- Пап, помоги пожалуйста с математикой, я честно пытался, но никак не получается.
- А черновик есть? Ты же знаешь...
- Без черновика помогать не будешь, знаю, пап, есть черновик, вот! - Тео довольно протягивает мне несколько листочков, исписанных неудачными попытками решить задачку.
- Ну тогда конечно помогу, только давай тут, а то мама спит, а мне надо за стиркой проследить.
Мы садимся прямо около стиральной машинки, благо, что пол у нас с подогревом, можно не бояться, что сын простудится.
Да, да, Тео называет меня папой, а я люблю его как родного сына. Однако и без малой доли волнений тут не обошлось.
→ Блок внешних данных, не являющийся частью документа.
/-- R104: the words that decode are exactly those of `legal(v)`. -/
def Obligations.DecodableWordsAreTheLegalOnes : Prop :=
  ∀ v : Word, (∃ i, decodeWord v = .ok i) ↔
    v.extractLsb' 16 16 = 0 ∧ (v.extractLsb' 0 8).toNat ≤ 0x08 ∧
    (v.extractLsb' 0 8 = 0x02 ∨ v.extractLsb' 0 8 = 0x04 ∨ v.extractLsb' 8 8 = 0) ∧
    (v.extractLsb' 0 8 ≠ 0x02 ∨ (v.extractLsb' 8 8).toNat ≤ 3)

/-- R111: the words the spec writes out, and its illegal ones. -/
def Obligations.WrittenOutWordsDecode : Prop :=
  (∀ p ∈ ([(0x00000000, .nop), (0x00000001, .init), (0x00000002, .selvar 0), (0x00000102, .selvar 1),
      (0x00000202, .selvar 2), (0x00000302, .selvar 3), (0x00000003, .setcfg), (0x00006104, .absorb 0x61),
      (0x0000FF04, .absorb 0xFF), (0x00000005, .pad), (0x00000006, .squeeze), (0x00000007, .permute),
      (0x00000008, .clrerr)] : List (Word × Instr)), decodeWord p.1 = .ok p.2 ∧ encode p.2 = p.1) ∧
  (∀ v ∈ ([0x00000009, 0x000000FF, 0x00000402, 0x00000105, 0x00010004] : List Word),
    ∃ e, decodeWord v = .error e)

/-- The opcode table's masks and patterns give each word the command the decoder gives it. -/
def Obligations.DecoderAgreesWithOpcodeTable : Prop :=
  (∀ v i, decodeWord v = .ok i → ∃ r ∈ opcodeTable, r.matchesWord v = true ∧ r.mnemonic = i.mnemonic) ∧
  (∀ v, ∀ r ∈ opcodeTable, r.matchesWord v = true → ∃ i, decodeWord v = .ok i ∧ i.mnemonic = r.mnemonic)

/-! ### The step -/

/-- R9, R105: the host's write of a word that decodes to `i` is one step, and it is `exec i`; around it the step takes
the turn and the access, and answers the write OK. -/
def Obligations.StepRunsTheDecodedCommand : Prop :=
  (∀ (s : State) (v : Word) (rest : List HostOp) (i : Instr), s.WritesCommand v rest → decodeWord v = .ok i →
    step s = exec i (s.afterCommandWrite rest)) ∧
  (∀ (s : State) (nbits w : Nat) (i : Instr), decodeTableWord nbits w = some i →
    step (s.withFetchWord nbits w) = exec i { s with response := some .writeOk })

/-- R2, R133, R250, R109: what a step does in each turn. The model's choices: who moves when the schedule is empty
(log 2), that a reset keeps the host's program (log 6), what a host with nothing to do does (log 11), that RDDIGEST's
reads are put into the program, as many as the active OUTLEN, in one host turn before them (log 13), and that this is so
also where OUTLEN > RATE, which R109 does not call valid, at offsets cut to 12 bits (log 14); where OUTLEN <= RATE the
reads are R109's `RD8 k` for k in 0..OUTLEN. -/
def Obligations.StepTakesTheNextTurn : Prop :=
  ∀ s : State,
    (s.sched = [] → s.nextTurn = if s.kse.busy then .engine else .host) ∧
    (∀ m rest, s.sched = m :: rest → s.nextTurn = m) ∧
    (s.nextTurn = .engine → step s = s.afterTurn.onKse Kse.engineStep) ∧
    (s.nextTurn = .reset → step s = .next { s with sched := s.sched.tail, kse := Kse.reset }) ∧
    (s.nextTurn = .host → s.program = [] → step s = .next { s with sched := s.sched.tail }) ∧
    (∀ a rest, s.nextTurn = .host → s.program = .access a :: rest →
      step s = hostStep a { s with sched := s.sched.tail, program := rest }) ∧
    (∀ rest, s.nextTurn = .host → s.program = .digest :: rest →
      step s = .next { s with
        sched := s.sched.tail
        program := ((List.range s.kse.outlen.toNat).map fun k => .access (.read (BitVec.ofNat 12 k) .b1)) ++ rest })

/-! ### Checks and errors (60_exceptions.md) -/

/-- R106: an illegal word records ILLEGAL and does nothing else; while BUSY = 1 it records BUSY. -/
def Obligations.IllegalWordIsRecorded : Prop :=
  ∀ (v : Word) (s : State),
    (v.extractLsb' 16 16 ≠ 0 ∨ 0x08 < (v.extractLsb' 0 8).toNat ∨
      (v.extractLsb' 8 8 ≠ 0 ∧ v.extractLsb' 0 8 ≠ 0x02 ∧ v.extractLsb' 0 8 ≠ 0x04) ∨
      (v.extractLsb' 0 8 = 0x02 ∧ 3 < (v.extractLsb' 8 8).toNat)) →
    executeCommand v s =
      .next { s with kse := s.kse.recordError (if s.kse.busy then .busy else .illegal) }

/-- R105, R222 check 1, R256: while BUSY = 1 no command is executed, whatever the word; BUSY is recorded. -/
def Obligations.BusyRejectsEveryCommand : Prop :=
  ∀ s : State, s.kse.busy = true →
    (∀ i, exec i s = .next { s with kse := s.kse.recordError .busy }) ∧
    (∀ v, executeCommand v s = .next { s with kse := s.kse.recordError .busy })

/-- R221: the first error is kept, and nothing but ERR changes. -/
def Obligations.FirstErrorIsKept : Prop :=
  ∀ (k : Kse) (c : ErrCode),
    (k.err = .noError → k.recordError c = { k with err := c }) ∧ (k.err ≠ .noError → k.recordError c = k)

/-- R160, R222 checks 3 to 5, R224: what stops ABSORB, PAD and SQUEEZE, in this order. -/
def Obligations.SpongeGateOrder : Prop :=
  ∀ (s : State) (i : Instr) (p : Phase),
    ((∃ imm, i = .absorb imm) ∧ p = .absorb ∨ i = .pad ∧ p = .absorb ∨ i = .squeeze ∧ p = .squeeze) →
    s.kse.busy = false →
    (s.kse.configured = false → exec i s = .next { s with kse := s.kse.recordError .nocfg }) ∧
    (s.kse.configured = true → s.kse.phase ≠ p → exec i s = .next { s with kse := s.kse.recordError .phase }) ∧
    (s.kse.configured = true → s.kse.phase = p → s.kse.err ≠ .noError → exec i s = .next s)

/-! ### What each command does -/

/-- R190: NOP completes and changes nothing. -/
def Obligations.NopCompletes : Prop :=
  ∀ s : State, s.kse.busy = false → exec .nop s = .next s

/-- R191: INIT completes; it keeps the configuration, CFG_* and the sequencer. -/
def Obligations.InitCompletes : Prop :=
  ∀ s : State, s.kse.busy = false →
    exec .init s = .next { s with
      kse := { s.kse with
        sreg := 0, phase := .absorb, pos := 0, remain := 0, dout := 0, err := .noError, permcnt := 0 } }

/-- R192, R31: SELVAR completes with the selector's row, as (selector, OUTLEN, RATE, CAP); a selector above 3, which no
legal word carries, records ILLEGAL (log 9). -/
def Obligations.SelvarCompletes : Prop :=
  ∀ s : State, s.kse.busy = false →
    (∀ p ∈ ([(0, 28, 144, 56), (1, 32, 136, 64), (2, 48, 104, 96), (3, 64, 72, 128)] : List (Byte × Half × Byte × Byte)),
      exec (.selvar p.1) s = .next { s with
        kse := { s.kse with
          configured := true, outlen := p.2.1, rate := p.2.2.1, cap := p.2.2.2, suffix := 0x06
          sreg := 0, phase := .absorb, pos := 0, remain := 0, dout := 0, err := .noError, permcnt := 0 } }) ∧
    ∀ imm : Byte, 3 < imm.toNat → exec (.selvar imm) s = .next { s with kse := s.kse.recordError .illegal }

/-- R193, R194: SETCFG completes: it loads a valid staged configuration, else unconfigures and records CONFIG. -/
def Obligations.SetcfgCompletes : Prop :=
  ∀ s : State, s.kse.busy = false →
    exec .setcfg s = .next { s with
      kse :=
        if 1 ≤ s.kse.cfgRate.toNat ∧ s.kse.cfgRate.toNat ≤ 199 ∧
            s.kse.cfgRate.toNat + s.kse.cfgCap.toNat = 200 ∧ 1 ≤ s.kse.cfgOutlen.toNat then
          { s.kse with
            configured := true, rate := s.kse.cfgRate, cap := s.kse.cfgCap, suffix := s.kse.cfgSuffix
            outlen := s.kse.cfgOutlen
            sreg := 0, phase := .absorb, pos := 0, remain := 0, dout := 0, err := .noError, permcnt := 0 }
        else
          { s.kse with
            configured := false, rate := 0, cap := 0, suffix := 0, outlen := 0
            phase := .absorb, pos := 0, remain := 0
            err := if s.kse.err = .noError then .config else s.kse.err } }

/-- R195: CLRERR completes; ERR becomes 0 and nothing else changes. -/
def Obligations.ClrerrCompletes : Prop :=
  ∀ s : State, s.kse.busy = false → exec .clrerr s = .next { s with kse := { s.kse with err := .noError } }

/-- R136, R132: PERMUTE completes in every phase, configured or not, whatever ERR is: a permutation is started. -/
def Obligations.PermuteCompletes : Prop :=
  ∀ s : State, s.kse.busy = false →
    exec .permute s = .next { s with kse := { s.kse with busy := true, cont := false, rnd := 0, lfsr := 0x01 } }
Мы с Лести почти сразу задумались, в какой момент лучше рассказать Тео правду о Лейтоне. Ведь рано или поздно он обо всём узнает, и не хотелось бы, чтобы эта новость доставила ему боль. Когда лучше сказать? Как объяснить? Этот небольшой вопрос оказался очень трудным. И хоть мы оба работали в школе, имели дело с детьми, ходили на всевозможные курсы повышения квалификации и психологии, но тут было всё иначе. Ведь за своего ребёнка переживаешь гораздо больше, а эмоции очень мешают.
И, решив не откладывать этот важный разговор до совершеннолетия, вооружившись знаниями, накопленными на курсах, мы всё объяснили Теодору. Ему на тот момент было шесть, он считал себя почти взрослым, почти первоклассником. Потому он очень внимательно слушал, гордый тем, что с ним разговаривают как с большим. И к нашему счастью Тео уверенно сказал, что я у него настоящий папа.
Мне было очень приятно, что малыш признаёт меня, тянется ко мне, просит играть или читать вместе с ним. Правда после того, как мы открыли Тео правду, он не решался снова называть меня папой. Обращался обезличенно, усиленно подбирал слова, смущался и терялся. Понимая, что кроется за этим потупленным взором и неловкостью, я первым начинал разговор, старался угадать его просьбы. Но в душе очень хотел, чтобы эти терзания кончились.
Как-то мы вместе отправились на рыбалку, от которой Тео был в полном восторге. Он очень старался, мечтал поймать хоть что-нибудь, кроме тины и ряски, но, увы, ничего не получалось. И когда вдруг поплавок его удочки дёрнулся, я кинулся на помощь.
Мы вместе держали удилище, я руководил процессом, подсказывал, как правильно надо подсекать, натягивать леску, а Тео, затаив дыхание, следовал моим указаниям. И когда вверх взмыла пойманная на крючок рыбка, он восторженно заголосил:
- Папа! Папа! Ты видел? Я поймал! Папа! Я поймал её! Ты видел???
Я радовался вместе с ним, и не столько удачной рыбалке, сколько этому искреннему слову "папа".
- Видел! Молодец! - потрепал я его рыжую макушку, - В следующий раз поймаешь рыбу покрупнее, главное стараться, тогда всё получится.
Тео очень радовался, а потом дома взахлёб рассказывал Лесточке о нашей утренней рыбалке, и обещал, что когда вырастет, то поймает "вот такую рыбу!", с этими словами он разводил руки как можно шире, показывая, каким огромным будет его улов.
Вот так постепенно наши одинокие будни превратились в семейные. Кажется, что ещё вчера мы с Селестой кружились в свадебном вальсе, но не успели оглянуться, как уже и Тео пошёл в первый класс.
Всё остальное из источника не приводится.